### Assigned task
As you look over the data below, please find each line where the word "Horizon" appears, then copy it.

Stored items from a collection:
• • • • •

-- ==== Sys2Proof/Syntax.lean ====
section
/-!
DEFINITION. The commands of the HQN-9384, one constructor per row of spec/opcode_table.json, and the messages, flits,
frames, packets and accesses that they carry. Fields whose encodings the receiver checks (R93, R148, R243, R347) are
numbers, so that an illegal value can arrive.
-/

namespace Sys2Proof

/-- A local hart, 0 to 383 (spec/01 R20). -/
abbrev Hart := Fin 384
/-- A Vale die (R20). -/
abbrev Die := Fin 12
/-- A home slice, Mesa slice, memory channel, Vale cache slice or way index. -/
abbrev Ix16 := Fin 16
/-- A Pass port (R18). -/
abbrev Port := Fin 24
/-- A Horizon port. -/
abbrev HPort := Fin 8
/-- A root port. -/
abbrev RPort := Fin 32
/-- An XCE function: 0 is PF0, k is VF k (spec/11 R264). -/
abbrev Func := Fin 2049

/-- The effective privilege of an access (R32, R33). -/
inductive Priv where | m | hs | u | vs | vu
  deriving DecidableEq, Repr

/-- Svpbmt page type (spec/02 R39). -/
inductive Pbmt where | pma | nc | io
  deriving DecidableEq, Repr

/-- The two ends of a Pass port (spec/06 R142). -/
inductive End where | basin | vale
  deriving DecidableEq, Repr

/-- The ingresses of Thoiviyx (spec/15). -/
inductive Ingress where | msl | mbox
  deriving DecidableEq, Repr

/-- How translation or physical memory protection refuses a page (spec/02 R48, R51): a page fault, a guest-page fault
at a guest physical address, or PMP. -/
inductive XFault where
  | page
  | guest (gpa : Nat)
  | pmp
  deriving DecidableEq, Repr

/-- The second page of an access that crosses a page boundary, translated on its own (R40): its page type, the global
address where its bytes begin, and how it is refused. -/
structure Page2 where
  pbmt  : Pbmt
  ga    : Nat
  fault : Option XFault := none
  deriving DecidableEq, Repr

/-- One access of a hart after translation: effective privilege, page type, global address, virtual address, size in
bytes, the element index of a vector access, whether it is fault-only-first, whether it is an implicit page-table
read (R51) and then of what kind of access, how its first page is refused, and its second page where it crosses into
one. -/
structure Access where
  priv : Priv
  pbmt : Pbmt
  ga   : Nat
  va   : Nat
  size : Nat
  elem : Option Nat
  fof  : Bool
  walk : Bool
  walkFor : Nat := 5
  fault : Option XFault := none
  page2 : Option Page2 := none
  deriving DecidableEq, Repr

/-- A CSR instruction: a write, a set or clear of bits, or a read alone. -/
inductive CsrOp where | write | set | clear | read
  deriving DecidableEq, Repr

/-- A register access of a hart: a store of `size` bytes at an address of the map's one address space (Machine/RegMap.lean),
or an instruction on CSR `n` in a mode. -/
inductive RegAcc where
  | mem (a size : Nat) (v : Word)
  | csr (p : Priv) (op : CsrOp) (n : Nat) (v : Word)
  deriving DecidableEq, Repr

/-- What prefetches: an instruction of Zicbop, or a prefetcher of the core (R39, CORE_PFCTL). -/
inductive PfBy where | zicbop | l1i | l1d | l2
  deriving DecidableEq, Repr

/-- What a prefetch is for: instructions, reads or writes. -/
inductive PfOp where | i | r | w
  deriving DecidableEq, Repr

/-- An Osesteth message: the header of R90 and the fields of R92. A field a message does not carry is zero; but
`mcid` goes with a SNP, RSP and DATA too, which carry it over Horizon as FMCID (spec/10 R240). -/
structure Msg where
  vc : Nat
  opc : Nat
  srcPkg : Nat
  srcAgent : Nat
  dstPkg : Nat
  dstAgent : Nat
  txn : Nat
  addr : Nat
  rcid : Nat := 0
  mcid : Nat := 0
  cmo : Nat := 0
  ord : Nat := 0
  tokenV : Bool := false
  token : Nat := 0
  byteMask : Nat := 0
  aop : Nat := 0
  asize : Nat := 0
  aoff : Nat := 0
  htag : Nat := 0
  reqPkg : Nat := 0
  reqAgent : Nat := 0
  reqTxn : Nat := 0
  newState : Nat := 0
  status : Nat := 0
  cause : Nat := 0
  payload : Bool := false
  poison : Bool := false
  dsrc : Nat := 0
  data : Line := 0
  deriving DecidableEq, Repr

/-- An MGT message of the Pass link (spec/06 R151). -/
structure Mgt where
  mopc : Nat
  tag : Nat
  offset : Nat
  size8 : Bool
  data : Word
  status : Nat
  deriving DecidableEq, Repr

/-- A message of a Pass flit: an Osesteth message or an MGT message. -/
inductive LinkMsg where
  | ose (m : Msg)
  | mgt (m : Mgt)
  deriving DecidableEq, Repr

/-- A Pass flit as its sender makes it: the header of R146, the messages in its slots, and for a CONTROL flit the CTYPE and
the attempt counter (R150). `err` is what happens to it on the way: the bits inverted on a physical lane, in the order in
which they are sent. -/
structure Flit where
  typ : Nat
  seq : Nat := 0
  ackSeq : Nat := 0
  ackV : Bool := false
  nak : Bool := false
  slotStart : Nat := 0
  cr0Vc : Nat := 7
  cr0Total : Nat := 0
  cr1Vc : Nat := 7
  cr1Total : Nat := 0
  dseq : Nat := 0
  msgs : List LinkMsg := []
  ctype : Nat := 0
  att : Nat := 0
  err : List (Nat × Nat) := []
  deriving DecidableEq, Repr

/-- A window or island message (spec/10 R242, R243). `data` holds the payload bytes, or for W_ATOMIC the operands of
R92. `fmcid`, `hops` and `rclass` are the Horizon fields of R240; `rcid` is what the issuing
package's controllers charge (spec/09 R215, R218), and no field of the message. -/
structure WMsg where
  vc : Nat
  wopc : Nat
  srcPkg : Nat
  dstPkg : Nat
  srcFn : Nat := 0
  iwin : Nat := 0
  offset : Nat := 0
  length : Nat := 0
  wtag : Nat := 0
  key : Nat := 0
  aop : Nat := 0
  asize : Nat := 0
  cstatus : Nat := 0
  poison : Bool := false
  icode : Nat := 0
  member : Nat := 0
  islandId : Nat := 0
  nakCause : Nat := 0
  data : List Nat := []
  fmcid : Nat := 0
  rcid : Nat := 0
  hops : Nat := 0
  rclass : Nat := 0
  deriving DecidableEq, Repr

/-- A message of a Horizon frame (R240). -/
inductive HMsg where
  | ose (m : Msg) (fmcid hops rclass : Nat)
  | win (m : WMsg)
  deriving DecidableEq, Repr

/-- A Horizon frame as its sender makes it: the header of R238, the credit reports of its header and tail (code, total),
its messages, and where it is a CONTROL frame its CTYPE and attempt counter (R239). `err` is what happens to it on the way:
the bits inverted in a symbol of its codeword (R236). -/
structure HFrame where
  typ : Nat
  seq : Nat := 0
  ackSeq : Nat := 0
  ackV : Bool := false
  nak : Bool := false
  slotStart : Nat := 0
  crs : List (Nat × Nat) := []
  bseq : Nat := 0
  msgs : List HMsg := []
  ctype : Nat := 0
  att : Nat := 0
  err : List (Nat × Nat) := []
  deriving DecidableEq, Repr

• • • • •

### Solution to the exercise
/-- A Horizon port. -/
`mcid` goes with a SNP, RSP and DATA too, which carry it over Horizon as FMCID (spec/10 R240). -/
R92. `fmcid`, `hops` and `rclass` are the Horizon fields of R240; `rcid` is what the issuing
/-- A message of a Horizon frame (R240). -/
/-- A Horizon frame as its sender makes it: the header of R238, the credit reports of its header and tail (code, total),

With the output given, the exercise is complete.